1Anarchist-friendly options could be a crowd of people to follow someone around to make sure that they don’t contact or harass the other person, therapy sessions of various sorts (group and/or individual), support groups for either or both (or all) of the parties concerned, living spaces and/or employment far from each other, and so on. These are usually only partially available, if at all. And using what is available is complicated (almost always, though not always) by conflicting feelings of love and fury and grief and revenge and fear on various sides.

2 thoughts on “Rape, Rape Culture, and Betrayal: choosing a different way”

  1. Inappropriate support attempts, on the other hand, were more common from informal support providers such as family and friends. Inappropriate support attempts included suggestions or behaviors that may have been intended to be helpful but were experienced by survivors as hurtful or simply not what they needed. Herbert and Dunkel-Schetter ( 1992 ) first noted the distinction between intentionally negative reactions (e.g., blame) and unintentional negative reactions resulting from altruistically motivated, but ineffective support attempts. This distinction was further validated by Ullman (Ullman, 19, 19, 19 ) in her survey of rape survivors. In the current study, several of the survivors described interactions with informal support providers that were inadequate for overcoming their own feelings of self-blame. In essence, these survivors internalized many of the cultural narratives about rape that emphasize victim culpability. When support providers were unable to counter these messages, the victims engaged in self-silencing, choosing to censor themselves and remain silent about an experience they considered shameful and stigmatizing (Jack, 1991 ). These survivors did not receive any benefits from disclosure and often felt worse after speaking about the assault. Having lost faith in the efficacy of disclosure, these survivors opted to heal themselves.

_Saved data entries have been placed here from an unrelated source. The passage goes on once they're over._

-- ==== Sys2Proof/Machine/Ops.lean ====
section
/-! DEFINITION. The named operations: emitting an event, the transport's draw, the ends of a request (normal, Timeout,
ContractViolation), starting a frame, and the host's own actions. -/

namespace Sys2Proof.Machine

/-- A bank of 255 registers from the value of each. -/
def bank255 (f : Nat → Byte) : Vector Byte 255 := ⟨((List.range 255).map f).toArray, by simp⟩

/-- `emit E` (R9, R27): append to the trace; a chip-select event also sets `CS` (R24). -/
def emit (e : Event) (s : State) : State :=
  { s with
    trace := s.trace ++ [e]
    cs := match e with
      | .cs .assert => .asserted
      | .cs .deassert => .deasserted
      | .xfer _ _ _ _ => s.cs
      | .hook _ => s.cs }

/-- An answer as a transfer of `n` bytes receives it: exactly `n` bytes (R91 `len(rx) = n`); bytes that are not listed are
free (assumption 4). -/
def fitAnswer (d n : Nat) : Answer → Answer
  | .ok rx => .ok ((List.range n).map fun i => rx[i]?.getD (Config.freeByte d i))
  | .timeout => .timeout

/-- The answer the transport gives to the `k`-th transfer from now, of `n` bytes: the next listed one, beyond the list a free
one (R91; assumption 3). -/
def State.answerNo (s : State) (k n : Nat) : Answer :=
  fitAnswer (s.draws + k) n ((s.answers[k]?).getD (Config.freeAnswer (s.draws + k)))

/-- The state after one transfer was answered. -/
def State.answered (s : State) : State := { s with answers := s.answers.tail, draws := s.draws + 1 }

/-- `RES[0..len-1]` and `RES_LEN`; the bytes of RES beyond become unspecified (R31, R142). -/
def setResult (bytes : List Byte) (s : State) : State :=
  { s with
    res := bank255 fun i => bytes[i]?.getD (Config.freeByte s.draws i)
    resLen := BitVec.ofNat 8 bytes.length
    draws := s.draws + 1 }

/-- The end of a request (R28, R31): its results, its outcome, BUSY back to 0, the sequencer position discarded (R26). -/
def endRequest (c : Code) (bytes : List Byte) (s : State) : State :=
  { setResult bytes s with code := c, busy := false, seq := none }

/-- `raise ContractViolation(cause)` found by a check (R144): the next event is `HOOK(cause)`. -/
def raiseViolation (c : Cause) (s : State) : State := { s with seq := some (.hook c) }

/-- The effect of `raise ContractViolation(cause)`, in the order of R143. -/
def takeViolation (c : Cause) (s : State) : State :=
  endRequest .contractViolation [] { emit (.hook c) s with haltCause := c, halted := true }

/-- The effect of `raise Timeout()` (R142); the frame's `CS(DEASSERT)` comes before it. -/
def raiseTimeout (s : State) : State := endRequest .timeout [] s

/-- A check of R144: go on if it holds, else raise. -/
def check (holds : Bool) (c : Cause) (go : State → State) (s : State) : State :=
  if holds then go s else raiseViolation c s

/-- The transfer buffer `[cmd(READ, a)] ++ fill(n, 0x00)` (R62). -/
def readBuffer (a : RegAddr) (n : Nat) : List Byte := cmdByte .read a :: List.replicate n Config.filler

/-- The transfer buffer `[cmd(WRITE, a)] ++ v` (R62). -/
def writeBuffer (a : RegAddr) (v : List Byte) : List Byte := cmdByte .write a :: v

/-- `MemRead(a, n)` (R92), to return to `p`. -/
def startRead (a : RegAddr) (n : Nat) (p : Point) (s : State) : State :=
  { s with seq := some (.frame (readBuffer a n) .assert p) }

/-- `MemWrite(a, n, v)` (R93), to return to `p`. -/
def startWrite (a : RegAddr) (v : List Byte) (p : Point) (s : State) : State :=
  { s with seq := some (.frame (writeBuffer a v) .assert p) }

/-- The first payload byte of an answer: the byte a single-register read returns (R92). An answer to a frame has at least two
bytes (R91), so the free value in its place is never read. -/
def firstByte (b : List Byte) : Byte := b.headD (Config.freeByte 0 0)

/-- Block reset at the reset input (R160, R161): the state of `State.reset` with DATA, RES and REQ unspecified (assumption 9).
The parameters and what is outside the block (the host's, the transport's) stay. -/
def blockReset (s : State) : State :=
  { State.reset with
    req := Config.freeByte s.draws 0 ++ Config.freeByte s.draws 1
    data := bank255 (Config.freeByte (s.draws + 1))
    res := bank255 (Config.freeByte (s.draws + 2))
    cfg := s.cfg
    hostIn := s.hostIn
    hostReads := s.hostReads
    answers := s.answers
    draws := s.draws + 3 }

/-- A host write of `v` to `DATA[i]` (R29). -/
def writeData (i : Fin 255) (v : Byte) (s : State) : State :=
  { s with data := s.data.set i.val v, dset := s.dset.set i.val true }

/-- The byte a host read of `r` returns (R30): `RES[i]` with `i ≥ RES_LEN` is a draw (D42). -/
def State.readReg (s : State) : HostReg → Byte
  | .status => s.statusByte
  | .haltCause => s.haltCause.bits
  | .resLen => s.resLen
  | .res i => if i.val < s.resLen.toNat then s.res[i.val] else Config.freeByte s.draws i.val

/-- A host read (R30): it changes nothing of the block; the byte goes to the host. -/
def hostRead (r : HostReg) (s : State) : State :=
  { s with hostReads := s.hostReads ++ [s.readReg r], draws := s.draws + 1 }

/-- Does a host action due now land inside a request: a read or a reset whose wait is over (R30, R161; assumption 2)? -/
def State.interrupted (s : State) : Bool :=
  match s.hostIn with
  | .read 0 _ :: _ => true
  | .reset 0 :: _ => true
  | _ => false

/-- One event has passed for the host action that comes next (assumption 2). -/
def tick : List HostOp → List HostOp
  | .read (k + 1) r :: rest => .read k r :: rest
  | .reset (k + 1) :: rest => .reset k :: rest
  | l => l

end Sys2Proof.Machine
end

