-- ==== Sys2Proof/Laws/Requests.lean ====
section
/-! SUPPORT. A request in progress, frame by frame: what is unchanged since it was accepted and what it has emitted; how a
frame and an end extend that; what a failed check leaves; the operand checks as statements about DATA and DSET. -/

namespace Sys2Proof.Machine

/-- `t` is in a request accepted in `s`: it has emitted `evs` and taken `n` answers, OSF_SEEN is `osf`, CS is `cs`; the rest is as
in `s`. -/
structure InRequest (s : State) (evs : List Event) (n : Nat) (osf : Bool) (cs : CsLevel) (t : State) : Prop where
  inputs : KeepsInputs s t
  standing : KeepsStanding s t
  trace : t.trace = s.trace ++ evs
  answers : t.answers = s.answers.drop n
  draws : t.draws = s.draws + n
  osfSeen : t.osfSeen = osf
  cs_eq : t.cs = cs
  undisturbed : t.undisturbed = true

variable {s t : State} {evs : List Event} {n : Nat} {osf : Bool} {cs : CsLevel}

/-- The state in which a request's pseudocode starts (R28). -/
theorem InRequest.start (h : Ready s) : InRequest s [] 0 false s.cs { s with busy := true, osfSeen := false } where
  inputs := ⟨rfl, rfl, rfl, rfl, rfl, rfl⟩
  standing := ⟨rfl, rfl, rfl⟩
  trace := by simp
  answers := by simp
  draws := rfl
  osfSeen := rfl
  cs_eq := rfl
  undisturbed := by rw [← h.undisturbed]; rfl

theorem InRequest.startRead (h : InRequest s evs n osf cs t) (a : RegAddr) (m : Nat) (p : Point) :
    InRequest s evs n osf cs (startRead a m p t) where
  inputs := ⟨h.inputs.data, h.inputs.dset, h.inputs.req, h.inputs.cfg, h.inputs.hostIn, h.inputs.hostReads⟩
  standing := ⟨h.standing.bound, h.standing.halted, h.standing.haltCause⟩
  trace := h.trace
  answers := h.answers
  draws := h.draws
  osfSeen := h.osfSeen
  cs_eq := h.cs_eq
  undisturbed := by rw [← h.undisturbed]; rfl

theorem InRequest.startWrite (h : InRequest s evs n osf cs t) (a : RegAddr) (v : List Byte) (p : Point) :
    InRequest s evs n osf cs (startWrite a v p t) where
  inputs := ⟨h.inputs.data, h.inputs.dset, h.inputs.req, h.inputs.cfg, h.inputs.hostIn, h.inputs.hostReads⟩
  standing := ⟨h.standing.bound, h.standing.halted, h.standing.haltCause⟩
  trace := h.trace
  answers := h.answers
  draws := h.draws
  osfSeen := h.osfSeen
  cs_eq := h.cs_eq
  undisturbed := by rw [← h.undisturbed]; rfl

theorem InRequest.seeOsf (h : InRequest s evs n osf cs t) : InRequest s evs n true cs { t with osfSeen := true } where
  inputs := ⟨h.inputs.data, h.inputs.dset, h.inputs.req, h.inputs.cfg, h.inputs.hostIn, h.inputs.hostReads⟩
  standing := ⟨h.standing.bound, h.standing.halted, h.standing.haltCause⟩
  trace := h.trace
  answers := h.answers
  draws := h.draws
  osfSeen := rfl
  cs_eq := h.cs_eq
  undisturbed := by rw [← h.undisturbed]; rfl

/-- A whole frame adds its three events and takes one answer. -/
theorem InRequest.framed (h : InRequest s evs n osf cs t) (tx : List Byte) (p : Point) (r : Answer) :
    InRequest s (evs ++ frameEvents s tx r) (n + 1) osf .deasserted (framed tx p r t) where
  inputs := ⟨h.inputs.data, h.inputs.dset, h.inputs.req, h.inputs.cfg, h.inputs.hostIn, h.inputs.hostReads⟩
  standing := ⟨h.standing.bound, h.standing.halted, h.standing.haltCause⟩
  trace := by simp [Machine.framed, frameEvents, h.trace, h.inputs.cfg]
  answers := by simp [Machine.framed, h.answers]
  draws := by simp [Machine.framed, h.draws, Nat.add_assoc]
  osfSeen := h.osfSeen
  cs_eq := rfl
  undisturbed := by rw [← h.undisturbed]; rfl

/-- The next answer of a request that has taken `n` is the `n`-th from its acceptance. -/
theorem InRequest.answerNo (h : InRequest s evs n osf cs t) (m : Nat) : t.answerNo 0 m = s.answerNo n m :=
  answerNo_later s t n 0 m h.answers h.draws

/-- The run of a request over its next frame, answered `Ok(rx)`. -/
theorem InRequest.run_ok (h : InRequest s evs n osf cs t) {tx : List Byte} {p : Point} {rx : List Byte} (k : Nat)
    (hp : t.seq = some (.frame tx .assert p)) (hr : s.answerNo n tx.length = .ok rx) :
    run (k + 3) t = run k (resume p rx.tail (Machine.framed tx p (.ok rx) t)) :=
  run_frame_ok k hp h.undisturbed (by rw [h.answerNo, hr])

/-- The run of a request over its next frame, timed out. -/
theorem InRequest.run_timeout (h : InRequest s evs n osf cs t) {tx : List Byte} {p : Point} (k : Nat)
    (hp : t.seq = some (.frame tx .assert p)) (hr : s.answerNo n tx.length = .timeout) :
    run (k + 3) t = raiseTimeout (Machine.framed tx p .timeout t) :=
  run_frame_timeout k hp h.undisturbed (by rw [h.answerNo, hr])

/-- The end of a request (R31, R142). -/
theorem InRequest.ended (h : InRequest s evs n osf cs t) (c : Code) (b : List Byte) (hb : b.length ≤ 255) :
    Ended s (endRequest c b t) c b evs n where
  busy := rfl
  seq := rfl
  code := rfl
  resLen := by simp; omega
  res := setResult_take b t hb
  trace := h.trace
  answers := h.answers

theorem InRequest.end_inputs (h : InRequest s evs n osf cs t) (c : Code) (b : List Byte) :
    KeepsInputs s (endRequest c b t) :=
  ⟨h.inputs.data, h.inputs.dset, h.inputs.req, h.inputs.cfg, h.inputs.hostIn, h.inputs.hostReads⟩

theorem InRequest.end_standing (h : InRequest s evs n osf cs t) (c : Code) (b : List Byte) :
    KeepsStanding s (endRequest c b t) :=
  ⟨h.standing.bound, h.standing.halted, h.standing.haltCause⟩

/-- An instruction that answers the end of a request in progress completes. -/
theorem InRequest.completes {i : Instr} (h : InRequest s evs n osf cs t) {c : Code} {b : List Byte} (hb : b.length ≤ 255)
    (he : exec i s = .next (endRequest c b t)) : Completes i s c b evs n osf cs :=
  ⟨_, he, h.ended c b hb, h.end_inputs c b, h.end_standing c b, h.osfSeen, h.cs_eq⟩

/-- A check that fails before a request's first frame halts the block (R143, R144). -/
theorem halts_of_raise {start : State → State} {c : Cause} (h : Ready s)
    (hs : start { s with busy := true, osfSeen := false } = raiseViolation c { s with busy := true, osfSeen := false }) :
    HaltsWith (accept start s) s c := by
  have hi := InRequest.start h
  refine ⟨_, accept_ready h, ?_⟩
  rw [hs, show maxEvents = 17 + 1 from rfl, run_violation 17 c hi.undisturbed]
  exact ⟨⟨rfl, rfl, rfl, rfl, by simp, rfl, by simp⟩, ⟨rfl, rfl, rfl, rfl, rfl, rfl⟩, rfl, rfl, rfl, rfl, rfl⟩

/-! The operand checks of R144. -/

theorem dataSet_iff (s : State) (n : Nat) :
    s.dataSet n = true ↔ ∀ k (_ : k < 255), k < n → s.dset[k] = true := by
  simp only [State.dataSet, List.all_eq_true, id]
  constructor
  · intro h k hk hkn
    exact h _ (List.mem_take_iff_getElem.2 ⟨k, by simp; omega, by simp⟩)
  · intro h x hx
    obtain ⟨i, hi, rfl⟩ := List.mem_take_iff_getElem.1 hx
    simpa using h i (by simp at hi; omega) (by simp at hi; omega)

theorem dataOk_iff (s : State) (n : Nat) :
    (s.dataBytes n).all codecOk = true ↔ ∀ k (_ : k < 255), k < n → s.data[k].toNat ≤ 99 := by
  simp only [State.dataBytes, List.all_eq_true]
  constructor
  · intro h k hk hkn
    simpa [codecOk] using h s.data[k] (List.mem_take_iff_getElem.2 ⟨k, by simp; omega, by simp⟩)
  · intro h x hx
    obtain ⟨i, hi, rfl⟩ := List.mem_take_iff_getElem.1 hx
    simpa [codecOk] using h i (by simp at hi; omega) (by simp at hi; omega)

theorem dataBytes_length (s : State) (n : Nat) (hn : n ≤ 255) : (s.dataBytes n).length = n := by
  simp [State.dataBytes, hn]

theorem alarmSet_iff (s : State) (m : BitVec 4) :
    s.alarmSet m = true ↔ ∀ k : Fin 4, m.getLsbD k.val = true → s.dset[k.val] = true := by
  simp only [State.alarmSet, List.all_eq_true, List.mem_finRange, true_implies, Bool.or_eq_true, Bool.not_eq_true']
  exact forall_congr' fun k => by cases m.getLsbD k.val <;> simp

theorem alarmOk_iff (s : State) (m : BitVec 4) :
    s.alarmOk m = true ↔ ∀ k : Fin 4, m.getLsbD k.val = true → s.data[k.val].toNat ≤ 99 := by
  simp only [State.alarmOk, List.all_eq_true, List.mem_finRange, true_implies, Bool.or_eq_true, Bool.not_eq_true']
  refine forall_congr' fun k => ?_
  cases m.getLsbD k.val with
  | false => simp
  | true =>
    have h : codecOk (s.alarmData k) = true ↔ s.data[k.val].toNat ≤ 99 := decide_eq_true_iff
    simpa using h

/-! The first frame. -/

theorem cmdByte_read (a : RegAddr) : cmdByte .read a = (0x90#8 ||| a.zeroExtend 8) := by revert a; decide +kernel

theorem cmdByte_write (a : RegAddr) : cmdByte .write a = (0x10#8 ||| a.zeroExtend 8) := by revert a; decide +kernel

/-- The point a request's first frame returns to. -/
def firstPoint : Instr → Option Point
  | .init _ _ => none
  | .rdreg _ _ => some .rdregData
  | .wrreg _ _ => some .wrregSent
  | .swrst => some .swrstSent
  | .setdt => some .setdtSent
  | .getdt => some .getdtSeconds
  | .setalm m => some (.setalmControl m)
  | .getirq => some .getirqByte
  | .clraf => some .clrafRead
  | .clrtf => some .clrtfRead
  | .clrall => some .clrallRead
  | .bcdenc _ => none
  | .bcddec _ => none
  | .cmdRead _ => none
  | .cmdWrite _ => none

/-- Where a request whose checks are met stands when it is accepted: at the start of its first frame. -/
theorem exec_first_frame {i : Instr} {tx : List Byte} (h : Ready s) (hb : s.bound = true) (hf : FirstFrame s i tx) :
    ∃ t p, exec i s = .next (run maxEvents t) ∧ firstPoint i = some p ∧ t.seq = some (.frame tx .assert p)
      ∧ InRequest s [] 0 false s.cs t := by
  have h0 := InRequest.start h
  have hread : ∀ a m p, ∃ t, t = Machine.startRead a m p { s with busy := true, osfSeen := false }
      ∧ t.seq = some (.frame (readBuffer a m) .assert p) ∧ InRequest s [] 0 false s.cs t :=
    fun a m p => ⟨_, rfl, rfl, h0.startRead a m p⟩
  have hwrite : ∀ a v p, ∃ t, t = Machine.startWrite a v p { s with busy := true, osfSeen := false }
      ∧ t.seq = some (.frame (writeBuffer a v) .assert p) ∧ InRequest s [] 0 false s.cs t :=
    fun a v p => ⟨_, rfl, rfl, h0.startWrite a v p⟩
  cases hf with
  | rdreg a n hn =>
    obtain ⟨t, ht, hs, hi⟩ := hread a n.toNat .rdregData
    refine ⟨t, _, (accept_ready h).trans ?_, rfl, ?_, hi⟩
    · have hn' : (n != 0) = true := by simpa using hn
      simp only [hb, hn', check_true] at ht ⊢
      rw [ht]
    · rw [hs, readBuffer, cmdByte_read]; rfl
  | wrreg a n hn hd =>
    obtain ⟨t, ht, hs, hi⟩ := hwrite a (s.dataBytes n.toNat) .wrregSent
    refine ⟨t, _, (accept_ready h).trans ?_, rfl, ?_, hi⟩
    · have hn' : (n != 0) = true := by simpa using hn
      simp only [hb, hn', (dataSet_iff s n.toNat).2 hd, check_true] at ht ⊢
      rw [ht]
    · rw [hs, writeBuffer, cmdByte_write]; rfl
  | swrst =>
    obtain ⟨t, ht, hs, hi⟩ := hwrite PReg.control1.addr [s.cfg.resetMagic] .swrstSent
    refine ⟨t, _, (accept_ready h).trans ?_, rfl, hs, hi⟩
    simp only [hb, check_true] at ht ⊢
    rw [ht]
  | setdt hd hv =>
    obtain ⟨t, ht, hs, hi⟩ := hwrite PReg.seconds.addr ((s.dataBytes 7).map toBcd) .setdtSent
    refine ⟨t, _, (accept_ready h).trans ?_, rfl, hs, hi⟩
    simp only [hb, (dataSet_iff s 7).2 hd, (dataOk_iff s 7).2 hv, check_true] at ht ⊢
    rw [ht]
  | getdt =>
    obtain ⟨t, ht, hs, hi⟩ := hread PReg.seconds.addr 1 .getdtSeconds
    refine ⟨t, _, (accept_ready h).trans ?_, rfl, hs, hi⟩
    simp only [hb, check_true] at ht ⊢
    rw [ht]
  | setalm m hd hv =>
    obtain ⟨t, ht, hs, hi⟩ := hread PReg.control2.addr 1 (.setalmControl m)
    refine ⟨t, _, (accept_ready h).trans ?_, rfl, hs, hi⟩
    simp only [hb, (alarmSet_iff s m).2 hd, (alarmOk_iff s m).2 hv, check_true] at ht ⊢
    rw [ht]
  | getirq =>
    obtain ⟨t, ht, hs, hi⟩ := hread PReg.control2.addr 1 .getirqByte
    refine ⟨t, _, (accept_ready h).trans ?_, rfl, hs, hi⟩
    simp only [hb, check_true] at ht ⊢
    rw [ht]
  | clraf =>
    obtain ⟨t, ht, hs, hi⟩ := hread PReg.control2.addr 1 .clrafRead
    refine ⟨t, _, (accept_ready h).trans ?_, rfl, hs, hi⟩
    simp only [hb, check_true] at ht ⊢
    rw [ht]
  | clrtf =>
    obtain ⟨t, ht, hs, hi⟩ := hread PReg.control2.addr 1 .clrtfRead
    refine ⟨t, _, (accept_ready h).trans ?_, rfl, hs, hi⟩
    simp only [hb, check_true] at ht ⊢
    rw [ht]
  | clrall =>
    obtain ⟨t, ht, hs, hi⟩ := hread PReg.control2.addr 1 .clrallRead
    refine ⟨t, _, (accept_ready h).trans ?_, rfl, hs, hi⟩
    simp only [hb, check_true] at ht ⊢
    rw [ht]

end Sys2Proof.Machine
end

  2. The single biggest incubator of true “rape culture” is… the American men’s prison. I’ve even seen this fact acknowledged by ostensibly feminist op-ed writers, while they still endorse extreme carceral penalties for sexual offenders (ironically — or intentionally — the very group most victimized within the prison hierarchy). What hope do we have of actually escaping “rape culture” when supposed leftists come down in favor of *harsher* prison sentences for sex offenses, when it is an openly acknowledged fact that American prisons are environments where the strong mercilessly persecute the weak?